-- ==== Sys2Proof/Machine/Fields.lean ====
section
/-! DEFINITION. The name of every field of every control register, at its address and bits, from the field tables of spec/
(the rule that gives each register stands at its first field). An indexed register takes its index, or its two, as arguments; an index past the
last register of a family starts over at its first, so that no field lies outside its family. -/

namespace Sys2Proof.Machine

/-- A field of a control register: the address, the lowest bit and the width in bits. -/
structure Fld where
  addr : Nat
  lo : Nat
  width : Nat
deriving DecidableEq, Repr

TASK INSTRUCTIONS: Whatever lies between the line containing "in bits. -/" and the final line above, both included, must be returned exactly.

TASK RESPONSE:
/-- A field of a control register: the address, the lowest bit and the width in bits. -/
structure Fld where
  addr : Nat
  lo : Nat
  width : Nat
deriving DecidableEq, Repr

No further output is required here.